Central banks are often politically independent. Members of the central bank policy committee go through a series of panels and hearings before being appointed to the policy committee seat. Each member of the board often has certain beliefs about how the central bank should control inflation and subsequent monetary policy. Doves are members who are happy with inflation slightly above 2% but want a very accommodative monetary policy with low interest rates and low lending to significantly boost the economy. Members who would rather raise interest rates to reward savings and keep a constant eye on inflation are called “hawks'' and will not rest until inflation is at or slightly below 2%.

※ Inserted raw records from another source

-- ==== Sys2Proof/Safety.lean ====
section
/-! DEFINITION. The laws the manual states of the whole part ("This is the law of …"), as predicates on a state that claims
use: capacity, delivery order, numbering and the owed GAP (chapter 1); the window and the resend list (chapter 7);
ownership (chapter 5); chains and qualified dependents (chapters 3 and 4); the queues (chapter 9). -/

namespace Sys2Proof

/-- The command that dispatches a request of a kind. -/
def RequestKind.command : RequestKind → Instr
  | .identify => .identify
  | .linkStatus => .linkStatus
  | .setLink => .setLink
  | .restart => .restart
  | .configureLines => .configureLines
  | .readLines => .readLines
  | .setWatch => .setWatch
  | .enableWatch => .enableWatch
  | .disableWatch => .disableWatch
  | .rearmWatch => .rearmWatch
  | .queryWatch => .queryWatch
  | .driveOutput => .driveOutput
  | .setOutputFunction => .setOutputFunction
  | .readOutputs => .readOutputs
  | .setTime => .setTime
  | .setTimeAtPulse => .setTimeAtPulse
  | .setSync => .setSync
  | .configureTime => .configureTime
  | .readTime => .readTime
  | .fetch => .fetch
  | .ack => .ack
  | .setDelivery => .setDelivery
  | .resume => .resume
  | .journalStatus => .journalStatus
  | .clearJournal => .clearJournal

end Sys2Proof

namespace Sys2Proof.Machine

/-! ## Laws of the journal -/

/-- The law of capacity (R11). -/
def Journal.CapacityLaw (j : Journal) : Prop := j.heldCount ≤ 384

/-- The law of delivery order: every DELIVERED record was entered before every PENDING one (R9). -/
def Journal.OrderLaw (j : Journal) : Prop := j.held.Pairwise fun older newer => newer.delivered → older.delivered

/-- How many numbers the counter has advanced since a held record took its own (R6). -/
def numbersSince (next : SeqNo) (h : Held) : Nat := (next - h.seq).toNat

/-- The law of numbering over held records, oldest first: each number is older than those behind it, counted back from
the next-sequence counter (R7). No more numbers have been given since a record than there are records from it on, and
ALARM records among them that may each have displaced one (R13). -/
def NumberingLaw (next : SeqNo) : List Held → Prop
  | [] => True
  | h :: rest =>
    (∀ newer ∈ rest, numbersSince next newer < numbersSince next h) ∧ 1 ≤ numbersSince next h
      ∧ numbersSince next h ≤ (h :: rest).length + (h :: rest).countP (fun r => decide (r.record.cls = .alarm))
      ∧ NumberingLaw next rest

/-- The law of the owed GAP: a GAP is owed exactly when a count is not 0 (R14); both counts stop at 65535. -/
def Journal.GapLaw (j : Journal) : Prop :=
  (j.gapOwed = true ↔ j.lost ≠ 0 ∨ j.displaced ≠ 0) ∧ j.lost ≤ 65535 ∧ j.displaced ≤ 65535

/-- The laws of the journal together. -/
structure Journal.Laws (j : Journal) : Prop where
  capacity  : j.CapacityLaw
  order     : j.OrderLaw
  numbering : NumberingLaw j.next j.held
  gap       : j.GapLaw

/-! ## Laws of delivery -/

/-- The law of the window: never more than 16 records are DELIVERED; in STREAM mode no more than the window, and in
POLLED mode, while the part is not held, no more than 8 (R131, R138). -/
def State.WindowLaw (s : State) : Prop :=
  s.journal.deliveredCount ≤ 16
    ∧ (s.delivery.settings.mode = .stream → s.journal.deliveredCount ≤ s.delivery.settings.window)
    ∧ (s.delivery.settings.mode = .polled → s.hold = .running → s.journal.deliveredCount ≤ 8)

/-- While the part is held, the delivery engine has its power-on values (R149); a part held from power-on has delivered
nothing (R192). -/
def State.HoldLaw (s : State) : Prop :=
  (s.hold ≠ .running → s.delivery = .powerOn) ∧ (s.hold = .held true → s.journal.deliveredCount = 0)

/-- The resend list holds numbers of held DELIVERED records in entry order (R128, R134), and is empty but in STREAM mode
while RUNNING (R135, R137). -/
def State.ResendLaw (s : State) : Prop :=
  s.delivery.resend.Sublist s.journal.deliveredSeqs
    ∧ (s.delivery.resend ≠ [] → s.delivery.settings.mode = .stream ∧ s.delivery.state = .running)

/-- The settings are in range (R145); the retry count is below the limit while RUNNING and at it while STALLED (R128,
R133); the engine is RUNNING with the count 0 in POLLED mode (R137); and the retransmit timer runs only in STREAM mode
while RUNNING (R132, R135). -/
def Delivery.EngineLaw (d : Delivery) : Prop :=
  d.settings.wellFormed = true
    ∧ (d.state = .running → d.retry < d.settings.retryLimit) ∧ (d.state = .stalled → d.retry = d.settings.retryLimit)
    ∧ (d.settings.mode = .polled → d.state = .running ∧ d.retry = 0)
    ∧ ∀ timer, d.timer = some timer →
        d.settings.mode = .stream ∧ d.state = .running ∧ 1 ≤ timer.left ∧ timer.left ≤ d.settings.interval

/-- The laws of delivery together, with those of the journal they rest on. -/
structure State.DeliveryLaws (s : State) : Prop where
  journal : s.journal.Laws
  window  : s.WindowLaw
  hold    : s.HoldLaw
  resend  : s.ResendLaw
  engine  : s.delivery.EngineLaw

/-! ## Laws of the watches and the outputs -/

/-- While the definition of an entry is absent, the watch is DISABLED (R46); a definition that is present is one that
R58 lets be stored. -/
def State.DefinedLaw (s : State) : Prop :=
  ∀ w : Fin 16, (s.watches[w].definition = none → s.watches[w].state = .disabled)
    ∧ ∀ d, s.watches[w].definition = some d → d.wellFormed = true

/-- What an owner needs to hold an output (R87, R89): a watch under DRIVE is TRIPPED or HELD, and under PULSE enabled, with
an action that names this output; a function is TICK on O6 or ATTN on O7. -/
def State.OwnerFits (s : State) (o : Fin 8) : Owner → Prop
  | .host none => True
  | .host (some p) => 1 ≤ p.timer.left
  | .drive w level =>
    s.watches[w].state.isTripped = true ∧ ∃ d, s.watches[w].definition = some d ∧ d.action = .drive o level
  | .pulse w p =>
    s.watches[w].state ≠ .disabled ∧ 1 ≤ p.timer.left
      ∧ ∃ d duration, s.watches[w].definition = some d ∧ d.action = .pulse o p.level duration ∧ p.timer.left ≤ duration
  | .function (.tick _) => o = 6
  | .function .attn => o = 7

/-- The law of ownership (R89): every owner fits its output. A watch's one action names one output, so a watch owns at
most one. -/
structure State.OwnershipLaw (s : State) : Prop where
  defined : s.DefinedLaw
  fits    : ∀ o : Fin 8, s.OwnerFits o s.outputs[o].owner

/-- The table is free of cycles, and no chain is longer than 4 watches (R52, R57). -/
def State.ChainLaw (s : State) : Prop := ∀ w : Fin 16, chainEnds s.prerequisite 4 w = true

/-- The law of qualified dependents: a watch with a prerequisite is QUALIFYING only while its prerequisite is TRIPPED or
HELD (R69). -/
def State.DependentLaw (s : State) : Prop :=
  ∀ w p : Fin 16, s.prerequisite w = some p → (∃ onset timer, s.watches[w].state = .qualifying onset timer) →
    s.watches[p].state.isTripped = true

/-! ## Laws of the time base and of the request path -/

/-- The ranges of R111, and no slew in FREE and in HOLDOVER (R112, R121). -/
structure TimeBase.RangeLaw (t : TimeBase) : Prop where
  remainder : -8 ≤ t.slewRemainder ∧ t.slewRemainder ≤ 8
  spacing   : t.slewSpacing ≤ 15
  idle      : t.sync = .free ∨ t.sync = .holdover → t.slewRemainder = 0
  deadline  : ∀ r v o c, t.sync = .armed r v o c → 1 ≤ c.left ∧ c.left ≤ 3072
  limit     : ∀ c, t.sync = .tracking c → 1 ≤ c.left ∧ c.left ≤ 1280
  age       : ∀ n, t.lastPulseAge = some n → n ≤ 65535
  ignored   : t.ignored ≤ 65535

/-- The queues hold at most 4 requests and 6 replies, and the reply cache no tag 0 (R174). -/
structure Dispatcher.QueueLaw (d : Dispatcher) : Prop where
  requests : d.requests.length ≤ 4
  replies  : d.replies.length ≤ 6
  cache    : ∀ e, d.cache = some e → e.tag ≠ 0

end Sys2Proof.Machine
end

There is usually a chairperson or president who leads each meeting, and consensus must be built between hawks and doves, with votes split to avoid a 50-50 tie on the pros and cons of the current topic. have the final say in the matter. Policies need to be adjusted. The chair often gives a speech that can be viewed live, conveying the current financial stance and outlook. Central banks seek to promote monetary policy without causing wild fluctuations in interest rates, stocks, and currencies. All members of the central bank are expected to signal their stance on markets ahead of the policy meeting event. Starting several days before the policy meeting, members are prohibited from speaking publicly until new policies are communicated. This is called the blackout period.